• Task instructions: Across the entries below, how many lines contain the string "canonical"? Only the number is wanted.
<<<<
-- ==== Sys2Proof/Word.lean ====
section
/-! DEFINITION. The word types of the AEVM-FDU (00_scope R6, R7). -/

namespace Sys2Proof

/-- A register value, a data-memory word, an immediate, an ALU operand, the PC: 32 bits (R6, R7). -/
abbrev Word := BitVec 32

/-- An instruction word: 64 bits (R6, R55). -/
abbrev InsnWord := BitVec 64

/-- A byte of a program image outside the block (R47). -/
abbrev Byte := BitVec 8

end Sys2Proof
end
>>>>
<<<<
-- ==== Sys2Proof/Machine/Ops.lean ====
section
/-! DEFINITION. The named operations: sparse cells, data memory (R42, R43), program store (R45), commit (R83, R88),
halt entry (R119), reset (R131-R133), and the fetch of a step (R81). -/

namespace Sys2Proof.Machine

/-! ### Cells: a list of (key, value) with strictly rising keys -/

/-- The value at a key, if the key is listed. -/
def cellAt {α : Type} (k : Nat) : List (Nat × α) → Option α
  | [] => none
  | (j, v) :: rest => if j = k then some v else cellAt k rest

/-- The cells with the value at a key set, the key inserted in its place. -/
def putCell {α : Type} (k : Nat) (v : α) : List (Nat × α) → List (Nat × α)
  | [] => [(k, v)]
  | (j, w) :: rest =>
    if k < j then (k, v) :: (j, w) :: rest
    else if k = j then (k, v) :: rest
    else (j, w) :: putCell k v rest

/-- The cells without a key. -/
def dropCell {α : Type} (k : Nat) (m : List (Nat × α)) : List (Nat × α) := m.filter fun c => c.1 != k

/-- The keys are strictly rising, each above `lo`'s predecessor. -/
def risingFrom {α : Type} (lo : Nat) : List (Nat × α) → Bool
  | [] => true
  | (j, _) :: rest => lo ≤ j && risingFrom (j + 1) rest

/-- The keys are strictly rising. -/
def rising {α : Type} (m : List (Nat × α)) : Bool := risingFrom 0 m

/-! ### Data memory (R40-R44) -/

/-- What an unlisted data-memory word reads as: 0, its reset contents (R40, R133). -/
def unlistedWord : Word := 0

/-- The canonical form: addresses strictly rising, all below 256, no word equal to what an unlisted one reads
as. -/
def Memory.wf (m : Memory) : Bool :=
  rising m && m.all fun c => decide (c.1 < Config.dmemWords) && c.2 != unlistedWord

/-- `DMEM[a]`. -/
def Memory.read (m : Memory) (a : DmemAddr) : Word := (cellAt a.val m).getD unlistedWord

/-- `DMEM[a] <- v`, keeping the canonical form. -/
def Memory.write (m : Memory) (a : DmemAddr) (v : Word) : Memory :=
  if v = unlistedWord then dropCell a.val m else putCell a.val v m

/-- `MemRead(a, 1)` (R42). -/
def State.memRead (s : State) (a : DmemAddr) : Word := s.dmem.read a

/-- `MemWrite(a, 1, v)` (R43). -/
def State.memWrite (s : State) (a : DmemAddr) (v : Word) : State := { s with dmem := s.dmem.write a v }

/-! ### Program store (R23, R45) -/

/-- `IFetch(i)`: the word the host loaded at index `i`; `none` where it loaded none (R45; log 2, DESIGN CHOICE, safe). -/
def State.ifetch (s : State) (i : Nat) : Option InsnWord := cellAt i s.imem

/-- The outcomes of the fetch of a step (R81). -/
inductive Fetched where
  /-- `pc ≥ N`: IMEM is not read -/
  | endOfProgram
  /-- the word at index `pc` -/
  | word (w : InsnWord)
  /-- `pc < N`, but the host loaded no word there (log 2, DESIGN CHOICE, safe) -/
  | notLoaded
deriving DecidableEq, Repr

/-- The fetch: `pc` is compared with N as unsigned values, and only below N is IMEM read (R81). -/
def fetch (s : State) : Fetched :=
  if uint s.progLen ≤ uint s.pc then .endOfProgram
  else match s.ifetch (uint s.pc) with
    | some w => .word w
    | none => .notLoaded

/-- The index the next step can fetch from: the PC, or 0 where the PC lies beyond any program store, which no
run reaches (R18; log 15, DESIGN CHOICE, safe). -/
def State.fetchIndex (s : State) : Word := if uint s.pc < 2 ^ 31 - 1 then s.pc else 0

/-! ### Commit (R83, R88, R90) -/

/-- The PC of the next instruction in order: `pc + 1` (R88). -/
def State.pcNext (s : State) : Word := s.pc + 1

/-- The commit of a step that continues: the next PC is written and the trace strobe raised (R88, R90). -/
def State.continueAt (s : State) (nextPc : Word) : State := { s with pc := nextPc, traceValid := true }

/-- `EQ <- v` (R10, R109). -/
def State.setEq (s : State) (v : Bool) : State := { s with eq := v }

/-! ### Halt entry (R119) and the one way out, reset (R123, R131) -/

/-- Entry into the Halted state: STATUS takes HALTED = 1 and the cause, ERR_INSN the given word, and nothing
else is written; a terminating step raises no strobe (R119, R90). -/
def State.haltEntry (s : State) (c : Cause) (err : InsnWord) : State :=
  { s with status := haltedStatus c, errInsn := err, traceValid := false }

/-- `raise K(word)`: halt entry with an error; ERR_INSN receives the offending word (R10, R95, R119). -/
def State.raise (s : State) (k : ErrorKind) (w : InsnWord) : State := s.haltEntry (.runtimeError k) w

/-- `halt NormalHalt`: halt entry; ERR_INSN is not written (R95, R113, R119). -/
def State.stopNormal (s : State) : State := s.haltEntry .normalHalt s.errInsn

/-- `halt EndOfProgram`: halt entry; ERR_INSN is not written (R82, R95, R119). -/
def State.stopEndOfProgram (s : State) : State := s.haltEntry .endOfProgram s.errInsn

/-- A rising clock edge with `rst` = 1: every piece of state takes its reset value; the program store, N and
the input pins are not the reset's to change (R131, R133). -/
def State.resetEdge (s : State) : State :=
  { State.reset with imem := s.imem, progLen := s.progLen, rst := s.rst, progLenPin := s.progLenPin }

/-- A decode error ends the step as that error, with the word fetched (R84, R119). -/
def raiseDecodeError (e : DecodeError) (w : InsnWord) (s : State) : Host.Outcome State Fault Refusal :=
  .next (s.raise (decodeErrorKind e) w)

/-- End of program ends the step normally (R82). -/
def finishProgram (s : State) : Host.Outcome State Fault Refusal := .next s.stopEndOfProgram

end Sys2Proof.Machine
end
>>>>
• Problem solution: 2